Two weeks ago, the House Transportation Appropriations Subcommittee endorsed a budget provision that would delay the required inspections until cars were more than three years old. Proponents said the inspections are an unnecessary expense for motorists, because newer vehicles rarely flunk.
That proposal was killed Wednesday by a 7-5 vote in the House-Senate Joint Transportation Oversight Committee. That means the idea is dead for the “short” legislative session that convened Wednesday.
Sen. Jerry W. Tillman, a Randolph County Republican, protested that the measure would hurt garages, tire dealers and inspection stations – whose trade associations had lobbyists in attendance at the crowded meeting room.
“I know a lot of people who do this, and they sell some gas on the side, but most of their profit comes from these inspections,” Tillman said. “We have 7,500 small businesses that do these inspections.”

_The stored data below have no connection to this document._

/-! ### The end of requests -/

@[simp] theorem State.modRes_slotCtrs (sd f) : (s.modRes sd f).slotCtrs = s.slotCtrs := by simp [State.modRes]
@[simp] theorem State.pfVector_slotCtrs (v) : (s.pfVector v).slotCtrs = s.slotCtrs := by simp [State.pfVector]
@[simp] theorem State.alertEdge_slotCtrs : s.alertEdge.slotCtrs = s.slotCtrs := by simp [State.alertEdge]
@[simp] theorem State.vecMessage_slotCtrs (sd v) : (s.vecMessage sd v).slotCtrs = s.slotCtrs := by simp [State.vecMessage]
@[simp] theorem State.setVector_slotCtrs (sd v) : (s.setVector sd v).slotCtrs = s.slotCtrs := by simp [State.setVector]
@[simp] theorem State.noteOutside_slotCtrs (space off n) : (s.noteOutside space off n).slotCtrs = s.slotCtrs := by simp [State.noteOutside]
@[simp] theorem State.store_slotCtrs (space off bs) : (s.store space off bs).slotCtrs = s.slotCtrs := by simp [State.store]
@[simp] theorem State.dropReq_slotCtrs (id) : (s.dropReq id).slotCtrs = s.slotCtrs := by simp [State.dropReq]
@[simp] theorem State.modPass_slotCtrs (p f) : (s.modPass p f).slotCtrs = s.slotCtrs := by simp [State.modPass]
@[simp] theorem State.dropPass_slotCtrs (p) : (s.dropPass p).slotCtrs = s.slotCtrs := by simp [State.dropPass]
@[simp] theorem State.addBucket_slotCtrs (sd d) : (s.addBucket sd d).slotCtrs = s.slotCtrs := by simp [State.addBucket]
@[simp] theorem State.addCharged_slotCtrs (sd uj) : (s.addCharged sd uj).slotCtrs = s.slotCtrs := by simp [State.addCharged]
@[simp] theorem State.sendRecord_slotCtrs (r cr result) : (s.sendRecord r cr result).slotCtrs = s.slotCtrs := by
  unfold State.sendRecord
  dsimp only
  (repeat' split) <;> simp
@[simp] theorem State.settle_slotCtrs (r share) : (s.settle r share).slotCtrs = s.slotCtrs := by simp [State.settle]
@[simp] theorem State.undefine_slotCtrs (r) : (s.undefine r).slotCtrs = s.slotCtrs := by simp [State.undefine]
@[simp] theorem State.finish_slotCtrs (r st accepted share result flr) :
    (s.finish r st accepted share result flr).slotCtrs = s.slotCtrs := by
  simp [State.finish]
@[simp] theorem State.useObjs_slotCtrs (p) : (s.useObjs p).slotCtrs = s.slotCtrs := by simp [State.useObjs]
@[simp] theorem State.ringTokens_slotCtrs (b m) : (s.ringTokens b m).slotCtrs = s.slotCtrs := by simp [State.ringTokens]
@[simp] theorem State.abandonIn_slotCtrs (bs p) : (s.abandonIn bs p).slotCtrs = s.slotCtrs := by simp [State.abandonIn]
@[simp] theorem State.modSeq_slotCtrs (sd id f) : (s.modSeq sd id f).slotCtrs = s.slotCtrs := by simp [State.modSeq]
@[simp] theorem State.freeSeq_slotCtrs (sd id) : (s.freeSeq sd id).slotCtrs = s.slotCtrs := by simp [State.freeSeq]
@[simp] theorem State.markSpare_slotCtrs (sd id len) : (s.markSpare sd id len).slotCtrs = s.slotCtrs := by simp [State.markSpare]
@[simp] theorem State.leavePass_slotCtrs (id) : (s.leavePass id).slotCtrs = s.slotCtrs := by simp [State.leavePass]
@[simp] theorem State.retireOld_slotCtrs : s.retireOld.slotCtrs = s.slotCtrs := by simp [State.retireOld]
@[simp] theorem State.settleSeq_slotCtrs (r status) : (s.settleSeq r status).slotCtrs = s.slotCtrs := by simp [State.settleSeq]
@[simp] theorem State.unpinned_slotCtrs (s0 : State) : (s0.unpinned s).slotCtrs = s.slotCtrs := by simp [State.unpinned]
@[simp] theorem State.endOne_slotCtrs (r0 st result flr) : (s.endOne r0 st result flr).slotCtrs = s.slotCtrs := by simp [State.endOne]
@[simp] theorem State.endReq_slotCtrs (r status result flr) : (s.endReq r status result flr).slotCtrs = s.slotCtrs := by
  unfold State.endReq
  extract_lets s1
  split
  · exact State.endOne_slotCtrs ..
  · exact (State.each_slotCtrs _ _ _ fun s id => by split <;> simp).trans (State.endOne_slotCtrs ..)
@[simp] theorem State.runReleases_slotCtrs : s.runReleases.slotCtrs = s.slotCtrs := by simp [State.runReleases]
@[simp] theorem State.adminEnd_slotCtrs (id status body) : (s.adminEnd id status body).slotCtrs = s.slotCtrs := by
  unfold State.adminEnd
  (repeat' split) <;> simp
@[simp] theorem State.releaseLoad_slotCtrs (l) : (s.releaseLoad l).slotCtrs = s.slotCtrs := by simp [State.releaseLoad]
@[simp] theorem State.runEvictions_slotCtrs : s.runEvictions.slotCtrs = s.slotCtrs := by
  refine State.each_slotCtrs _ _ _ fun s l => ?_
  split
  · rfl
  · split <;> simp
@[simp] theorem State.afterEnds_slotCtrs : s.afterEnds.slotCtrs = s.slotCtrs := by simp [State.afterEnds]
@[simp] theorem State.abortBranches_slotCtrs (bs) : (s.abortBranches bs).slotCtrs = s.slotCtrs := by simp [State.abortBranches]

/-! ### The start of passes -/

@[simp] theorem State.scratchWrite_slotCtrs (b off bs) : (s.scratchWrite b off bs).slotCtrs = s.slotCtrs := by simp [State.scratchWrite]
@[simp] theorem State.bindShapes_slotCtrs (p b n x) : (s.bindShapes p b n x).slotCtrs = s.slotCtrs := by simp [State.bindShapes]
@[simp] theorem State.clearDoorbells_slotCtrs (i c rt) : (s.clearDoorbells i c rt).slotCtrs = s.slotCtrs := by simp [State.clearDoorbells]
@[simp] theorem State.openCrossings_slotCtrs (i n) : (s.openCrossings i n).slotCtrs = s.slotCtrs := by simp [State.openCrossings]
@[simp] theorem State.toContext_slotCtrs (b n) : (s.toContext b n).slotCtrs = s.slotCtrs := by simp [State.toContext]
@[simp] theorem State.sendInlets_slotCtrs (p i n) : (s.sendInlets p i n).slotCtrs = s.slotCtrs := by simp [State.sendInlets]
@[simp] theorem State.wake_slotCtrs (bs) : (s.wake bs).slotCtrs = s.slotCtrs := by simp [State.wake]
@[simp] theorem State.beginStage_slotCtrs (p i l c n) : (s.beginStage p i l c n).slotCtrs = s.slotCtrs := by simp [State.beginStage]
@[simp] theorem State.runStage_slotCtrs (pid) : (s.runStage pid).slotCtrs = s.slotCtrs := by
  unfold State.runStage
  dsimp only
  (repeat' split) <;> simp
@[simp] theorem State.resumeStages_slotCtrs : s.resumeStages.slotCtrs = s.slotCtrs := by simp [State.resumeStages]

/-! ### The reset of a circuit -/

@[simp] theorem State.clearRings_slotCtrs (i) : (s.clearRings i).slotCtrs = s.slotCtrs := by simp [State.clearRings]
@[simp] theorem State.abandonForks_slotCtrs (p) : (s.abandonForks p).slotCtrs = s.slotCtrs := by simp [State.abandonForks, State.forkStatus]
@[simp] theorem Branch.emptied_slotCtr (x : Branch) : x.emptied.slotCtr = x.slotCtr := by simp [Branch.emptied]
@[simp] theorem State.emptyBranches_slotCtrs (bs) : (s.emptyBranches bs).slotCtrs = s.slotCtrs := by simp [State.emptyBranches]
@[simp] theorem State.resetInst_slotCtrs (i) : (s.resetInst i).slotCtrs = s.slotCtrs := by
  unfold State.resetInst
  extract_lets s1 run s2 s3 s4
  have h2 : s2.slotCtrs = s.slotCtrs :=
    (State.each_slotCtrs _ _ _ fun s id => by split <;> simp).trans (by simp [s1])
  simp [s4, s3, h2]
@[simp] theorem State.fireSentinel_slotCtrs (i r) : (s.fireSentinel i r).slotCtrs = s.slotCtrs := by simp [State.fireSentinel]
@[simp] theorem State.protocolFault_slotCtrs (before b) : (s.protocolFault before b).slotCtrs = s.slotCtrs := by
  unfold State.protocolFault
  split <;> simp
end

end Sys2Proof.Machine
end

section
/-! One cycle of a branch's slot plane (04 R124-R135): SLOT_TRANSFER with a single entry in the slot, CREDIT_RETURN and
CROSSING_LANE_ARRIVAL. -/

namespace Sys2Proof.Machine

/-! ### What the movement of a beat leaves as it was -/

/-- The slot set, the handover, the slot tables and the steering units of a branch. -/
def Branch.plane (x : Branch) : Nat × Bool × Tab (BitVec 16) × Tab Steer := (x.active, x.handover, x.slots, x.steers)
theorem Branch.plane_eq {x y : Branch} (h : y.plane = x.plane) :
    y.active = x.active ∧ y.handover = x.handover ∧ y.slots = x.slots ∧ y.steers = x.steers := by
  simpa [Branch.plane] using h
/-- The commands and ports of a leaf. -/
def Leaf.streams (lf : Leaf) : List UnitCmd × Tab InPort × Tab OutPort := (lf.queue, lf.inPorts, lf.outPorts)
theorem Leaf.streams_eq {x y : Leaf} (h : y.streams = x.streams) :
    y.queue = x.queue ∧ y.inPorts = x.inPorts ∧ y.outPorts = x.outPorts := by
  simpa [Leaf.streams] using h

section
variable {s t : State} {b : Nat}

/-- A view of a branch that a change keeps, whichever branch changes. -/
theorem State.branch_modBranch_view {α : Type} {g : Branch → α} {f : Branch → Branch} (h : ∀ x, g (f x) = g x) (s : State) (a b : Nat) :
    g ((s.modBranch a f).branch b) = g (s.branch b) := by
  by_cases hb : b = a
  · rw [hb, State.branch_modBranch_same, h]
  · rw [State.branch_modBranch_other _ _ _ _ hb]
theorem State.leaf_modLeaf_view {α : Type} {g : Leaf → α} {f : Leaf → Leaf} (h : ∀ x, g (f x) = g x) (s : State) (a l : Nat) :
    g ((s.modLeaf a f).leaf l) = g (s.leaf l) := by
  by_cases hl : l = a
  · rw [hl, State.leaf_modLeaf_same, h]
  · rw [State.leaf_modLeaf_other _ _ _ _ hl]
/-- Movement clears a sentinel's count and does nothing else. -/
theorem State.moved_view {α : Type} {g : Branch → α} (h : ∀ x : Branch, g { x with sentIdle := 0 } = g x) (s : State) (a b : Nat) :
    g ((s.moved a).branch b) = g (s.branch b) := by
  unfold State.moved
  split
  · exact State.branch_modBranch_view (f := fun x => { x with sentIdle := 0 }) h s _ b
  · rfl
@[simp] theorem State.moved_leaves (s : State) (a : Nat) : (s.moved a).leaves = s.leaves := by
  unfold State.moved
  split <;> rfl
theorem State.leaf_congr (h : t.leaves = s.leaves) (l : Nat) : t.leaf l = s.leaf l := by rw [State.leaf, h, State.leaf]

/-- The part when a branch's cycle has been counted and the links carry nothing yet in its slot. -/
def State.cycled (s : State) (b : Nat) : State := ((s.modBranch b (fun x => { x with linkCycle := x.linkCycle + 1 })).countCycle b).sentinelCount b
def State.slotBegun (s : State) (b : Nat) : State := (s.cycled b).modBranch b (fun x => x.clearSlot (s.branch b).slotCtr)

theorem State.sentinelCount_view {α : Type} {g : Branch → α} (h : ∀ (x : Branch) (hold : Bool) (n : Nat), g { x with sentHold := hold, sentIdle := n } = g x)
    (s : State) (a b : Nat) : g ((s.sentinelCount a).branch b) = g (s.branch b) := by
  unfold State.sentinelCount
  split
  · split
    · rfl
    · split <;> exact State.branch_modBranch_view (fun x => h x _ _) s _ b
  · rfl
theorem State.sentinelCount_only (s : State) (a : Nat) : s.sentinelCount a = { s with branches := (s.sentinelCount a).branches } := by
  unfold State.sentinelCount
  (repeat' split) <;> rfl
/-- A change of some leaves that keeps a view of each. -/
theorem State.foldl_modLeaf_only {α : Type} {g : Leaf → α} {f : Leaf → Leaf} (h : ∀ x, g (f x) = g x) (ls : List Nat) (s : State) :
    ∃ t, ls.foldl (fun s l => s.modLeaf l f) s = { s with leaves := t } ∧ ∀ l, g (tget Leaf.empty t l) = g (s.leaf l) := by
  induction ls generalizing s with
  | nil => exact ⟨s.leaves, rfl, fun _ => rfl⟩
  | cons a ls ih =>
    obtain ⟨t, ht, hview⟩ := ih (s.modLeaf a f)
    exact ⟨t, ht, fun l => (hview l).trans (State.leaf_modLeaf_view h s a l)⟩
/-- The count of a cycle changes the leaves' cycle counts and the telemetry alone. -/
theorem State.countCycle_only (s : State) (a : Nat) :
    ∃ t cnt, s.countCycle a = { s with leaves := t, cnt := cnt } ∧ ∀ l, (tget Leaf.empty t l).streams = (s.leaf l).streams := by
  obtain ⟨t, ht, hview⟩ := State.foldl_modLeaf_only (g := Leaf.streams) (f := Leaf.countCycle) (fun _ => rfl) (branchLeaves a) s
  unfold State.countCycle State.modLeavesOf
  rw [ht]
  exact ⟨t, _, rfl, hview⟩
theorem State.cycled_view {α : Type} {g : Branch → α}
    (h : ∀ (x : Branch) (hold : Bool) (n : Nat), g { x with sentHold := hold, sentIdle := n } = g x)
    (h' : ∀ x : Branch, g { x with linkCycle := x.linkCycle + 1 } = g x) (s : State) (b : Nat) :
    g ((s.cycled b).branch b) = g (s.branch b) := by
  refine (State.sentinelCount_view h _ b b).trans ?_
  obtain ⟨ls, cnt, hcount, -⟩ := (s.modBranch b fun x => { x with linkCycle := x.linkCycle + 1 }).countCycle_only b
  rw [hcount]
  exact State.branch_modBranch_view (f := fun x => { x with linkCycle := x.linkCycle + 1 }) h' s b b
theorem State.streams_cycled (s : State) (b l : Nat) : ((s.cycled b).leaf l).streams = (s.leaf l).streams := by
  obtain ⟨ls, cnt, hcount, hview⟩ := (s.modBranch b fun x => { x with linkCycle := x.linkCycle + 1 }).countCycle_only b
  rw [State.cycled, hcount, State.sentinelCount_only]
  exact hview l
theorem State.part_cycled (s : State) (b : Nat) : (s.cycled b).part = s.part := by
  obtain ⟨ls, cnt, hcount, -⟩ := (s.modBranch b fun x => { x with linkCycle := x.linkCycle + 1 }).countCycle_only b
  rw [State.cycled, hcount, State.sentinelCount_only]
  rfl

Car owners statewide pay $13.60 for the annual safety inspection. The emissions inspection, required in 48 mostly urban counties, costs an additional $16.40. Studies have shown newer cars have fewer safety or emissions problems. State motor vehicle and air quality agencies have supported the proposal to end inspections for cars from the three most recent model years.
Rep. Ric Killian, a Mecklenburg County Republican, said the legislation would free new-car owners from unneeded expense and state regulation.
“I understand it could have an effect on certain businesses,” Killian said. “But at the same time if you’re providing direct relief to the consumer, I think that’s a good thing. You have to ask yourself how much government intervention you really want, and what good can come of it,” he continued. “If it’s just a matter of bringing in your car to make sure your (tire) tread depth is a certain amount, I would say that’s something an individual can be responsible for on their own.”
Tillman and other opponents said they were concerned about safety as well as the impact on inspection businesses. David P. Ferrell, a lobbyist for the Inspection Station Association of North Carolina, thanked Tillman for his help after the meeting.
Ferrell said inspection station and garage owners had worked hard to express their concerns to legislators after the inspection legislation was unveiled two weeks ago.
“I think there was a good grass-roots effort that took place,” Ferrell said. “I suppose they wrote letters, tried to call, explained what they’re seeing in the field. Because these are the folks that are catching some of the safety problems that cause accidents.”